Clarke and Spalter agree that January is a powerful time for the Form community, and when it comes to helping the community keep its resolutions, Clarke said it has to be a gradual process.
The January Jumpstart program focuses on three main components: movement, nutrition and mindfulness. Clark says the program is designed to guide users toward keeping up with those foundational pillars every step of the way.
“They can’t just jump in the water if they’ve never learned how to swim,” Clarke says. “You actually need a system in play, someone to teach you, or you won’t understand, and you will sink and fail and decide, ‘Okay, this isn’t for me.’”
Clarke said that mindfulness, which has always been a huge focus for Form, is the factor that is often overlooked in setting resolutions. This is why Form partnered with a manifestation and affirmation coach to work on goal setting and positive self-talk.
For those worried about how Form can fit into an already busy routine, Spalter says Form’s weekly schedule is like her wellness Bible.

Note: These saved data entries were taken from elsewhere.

@[simp] theorem State.store_pending (a : Nat) (l : List Byte) : (s.store a l).pending = s.pending := by unfold State.store; split <;> rfl
@[simp] theorem State.store_regs (a : Nat) (l : List Byte) : (s.store a l).regs = s.regs := by unfold State.store; split <;> rfl
@[simp] theorem State.store_free (a : Nat) (l : List Byte) : (s.store a l).free = s.free := by unfold State.store; split <;> rfl
@[simp] theorem State.store_ticks (a : Nat) (l : List Byte) : (s.store a l).ticks = s.ticks := by unfold State.store; split <;> rfl
@[simp] theorem State.store_emitted (a : Nat) (l : List Byte) : (s.store a l).emitted = s.emitted := by unfold State.store; split <;> rfl
@[simp] theorem State.store_power (a : Nat) (l : List Byte) : (s.store a l).power = s.power := by unfold State.store; split <;> rfl
@[simp] theorem State.store_part (a : Nat) (l : List Byte) : (s.store a l).part = s.part := by unfold State.store; split <;> rfl
@[simp] theorem State.store_nv (a : Nat) (l : List Byte) : (s.store a l).nv = s.nv := by unfold State.store; split <;> rfl
@[simp] theorem State.store_tm (a : Nat) (l : List Byte) : (s.store a l).tm = s.tm := by unfold State.store; split <;> rfl
@[simp] theorem State.store_ing (a : Nat) (l : List Byte) : (s.store a l).ing = s.ing := by unfold State.store; split <;> rfl
@[simp] theorem State.store_hat (a : Nat) (l : List Byte) : (s.store a l).hat = s.hat := by unfold State.store; split <;> rfl
@[simp] theorem State.store_gold (a : Nat) (l : List Byte) : (s.store a l).gold = s.gold := by unfold State.store; split <;> rfl
@[simp] theorem State.store_queues (a : Nat) (l : List Byte) : (s.store a l).queues = s.queues := by unfold State.store; split <;> rfl
@[simp] theorem State.store_units (a : Nat) (l : List Byte) : (s.store a l).units = s.units := by unfold State.store; split <;> rfl
@[simp] theorem State.store_ddtGen (a : Nat) (l : List Byte) : (s.store a l).ddtGen = s.ddtGen := by unfold State.store; split <;> rfl
@[simp] theorem State.store_plateMap (a : Nat) (l : List Byte) : (s.store a l).plateMap = s.plateMap := by unfold State.store; split <;> rfl
@[simp] theorem State.store_ddrBytes (a : Nat) (l : List Byte) : (s.store a l).ddrBytes = s.ddrBytes := by unfold State.store; split <;> rfl
@[simp] theorem State.store_chanMap (a : Nat) (l : List Byte) : (s.store a l).chanMap = s.chanMap := by unfold State.store; split <;> rfl
@[simp] theorem State.store_prf (a : Nat) (l : List Byte) : (s.store a l).prf = s.prf := by unfold State.store; split <;> rfl
@[simp] theorem State.store_jobs (a : Nat) (l : List Byte) : (s.store a l).jobs = s.jobs := by unfold State.store; split <;> rfl
@[simp] theorem State.store_nextJob (a : Nat) (l : List Byte) : (s.store a l).nextJob = s.nextJob := by unfold State.store; split <;> rfl
@[simp] theorem State.store_ht (a : Nat) (l : List Byte) : (s.store a l).ht = s.ht := by unfold State.store; split <;> rfl
@[simp] theorem State.store_sync (a : Nat) (l : List Byte) : (s.store a l).sync = s.sync := by unfold State.store; split <;> rfl
@[simp] theorem State.store_tasks (a : Nat) (l : List Byte) : (s.store a l).tasks = s.tasks := by unfold State.store; split <;> rfl
@[simp] theorem State.store_chains (a : Nat) (l : List Byte) : (s.store a l).chains = s.chains := by unfold State.store; split <;> rfl
@[simp] theorem State.store_reacts (a : Nat) (l : List Byte) : (s.store a l).reacts = s.reacts := by unfold State.store; split <;> rfl
@[simp] theorem State.store_par (a : Nat) (l : List Byte) : (s.store a l).par = s.par := by unfold State.store; split <;> rfl
@[simp] theorem State.store_sup (a : Nat) (l : List Byte) : (s.store a l).sup = s.sup := by unfold State.store; split <;> rfl
@[simp] theorem State.store_mgd (a : Nat) (l : List Byte) : (s.store a l).mgd = s.mgd := by unfold State.store; split <;> rfl
@[simp] theorem State.store_ctxs (a : Nat) (l : List Byte) : (s.store a l).ctxs = s.ctxs := by unfold State.store; split <;> rfl
@[simp] theorem State.store_tlbs (a : Nat) (l : List Byte) : (s.store a l).tlbs = s.tlbs := by unfold State.store; split <;> rfl
@[simp] theorem State.store_chanJob (a : Nat) (l : List Byte) : (s.store a l).chanJob = s.chanJob := by unfold State.store; split <;> rfl
@[simp] theorem State.store_copyDone (a : Nat) (l : List Byte) : (s.store a l).copyDone = s.copyDone := by unfold State.store; split <;> rfl
@[simp] theorem State.store_plates (a : Nat) (l : List Byte) : (s.store a l).plates = s.plates := by unfold State.store; split <;> rfl
@[simp] theorem State.store_cores (a : Nat) (l : List Byte) : (s.store a l).cores = s.cores := by unfold State.store; split <;> rfl
@[simp] theorem State.store_mcsr (a : Nat) (l : List Byte) : (s.store a l).mcsr = s.mcsr := by unfold State.store; split <;> rfl
@[simp] theorem State.store_launches (a : Nat) (l : List Byte) : (s.store a l).launches = s.launches := by unfold State.store; split <;> rfl
@[simp] theorem State.store_stp (a : Nat) (l : List Byte) : (s.store a l).stp = s.stp := by unfold State.store; split <;> rfl
@[simp] theorem State.store_boot (a : Nat) (l : List Byte) : (s.store a l).boot = s.boot := by unfold State.store; split <;> rfl
@[simp] theorem State.store_sec (a : Nat) (l : List Byte) : (s.store a l).sec = s.sec := by unfold State.store; split <;> rfl
@[simp] theorem State.store_pwr (a : Nat) (l : List Byte) : (s.store a l).pwr = s.pwr := by unfold State.store; split <;> rfl
@[simp] theorem State.store_caches (a : Nat) (l : List Byte) : (s.store a l).caches = s.caches := by unfold State.store; split <;> rfl
@[simp] theorem State.store_tracers (a : Nat) (l : List Byte) : (s.store a l).tracers = s.tracers := by unfold State.store; split <;> rfl
@[simp] theorem State.store_labs (a : Nat) (l : List Byte) : (s.store a l).labs = s.labs := by unfold State.store; split <;> rfl
@[simp] theorem State.store_ring (a : Nat) (l : List Byte) : (s.store a l).ring = s.ring := by unfold State.store; split <;> rfl
@[simp] theorem State.store_brn (a : Nat) (l : List Byte) : (s.store a l).brn = s.brn := by unfold State.store; split <;> rfl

“We all make so many decisions in a day; decision fatigue is not a lie,” Spalter says. “What movement do I want? What do I want to eat? For me to know I need movement in my day and not have to wonder what that will look like and how I will get that, I just open the Form app.”
Form offers three different schedules: a pilates and strength training combo, a pilates-only track and a strength training-only track. Clarke says the accessibility and ease of the workouts make goals feel smaller and more attainable. In her opinion, sometimes saying yes to a quick 10-minute workout is more important and impactful than making time for a 45-minute one.
For Clarke, the journey of bringing Form to life began when she accepted the journey of saying “yes” to herself and used her social media platforms to share the ways in which she was doing that.
“I was starting to have a conversation with my body and hear my body and love my body,” she says. “That was something I had never experienced before.”
Through her various platforms, Clarke worked to redefine how she spoke about movement and fitness; rather than highlighting the physical changes she saw in her body, she shared the mental and spiritual improvement the movement was bringing her.
When Spalter entered the scene, Clarke was craving a closer connection with the community she had built on social media. Clarke’s boyfriend and Spalter’s husband were middle school friends who encouraged Clarke and Spalter to get to know one another during the social isolation of the pandemic.
“Soon enough, Bernie and I were just going on these walks, and the boys were nowhere to be found,” Clarke says.
Spalter described Clarke as the “fitness expert” and herself as “a part of Clarke’s community, who is now grateful enough to be a co-founder of Form.”
Spalter, who owned and sold her own business before co-founding Form, is also a living embodiment of Form’s mission. Using the workouts, nutrition and mindfulness tools of Form, Spalter lost 80 pounds.
“I personally was the one who didn’t understand anything about her own health journey,” she says. “Truly, all of the tips and tricks and Form’s toolkit has fully changed my life.”
Clarke says Form’s superpower is listening to its community and playing an active role in the conversation. Form users feel heard and understood in their struggles, and Spalter says that sense of community is the heart and soul of Form’s brand.
The friends agree that genuinely changing people’s lives and hearing the powerful testimonies through the Form community is the most beautiful thing to watch, and working at Form just never really feels like “work.”
“Once you know Form, you don’t even have to ask [how it is different],” Spalter says. “It is just such a feeling, and the community is the heartbeat within that.”
Form is available for download on iPhone and Android, on Apple and Android TV, Roku, FireTV and Chromecast or online at digital.joinform.co. Form Memberships are offered for $119 annually or $28/month.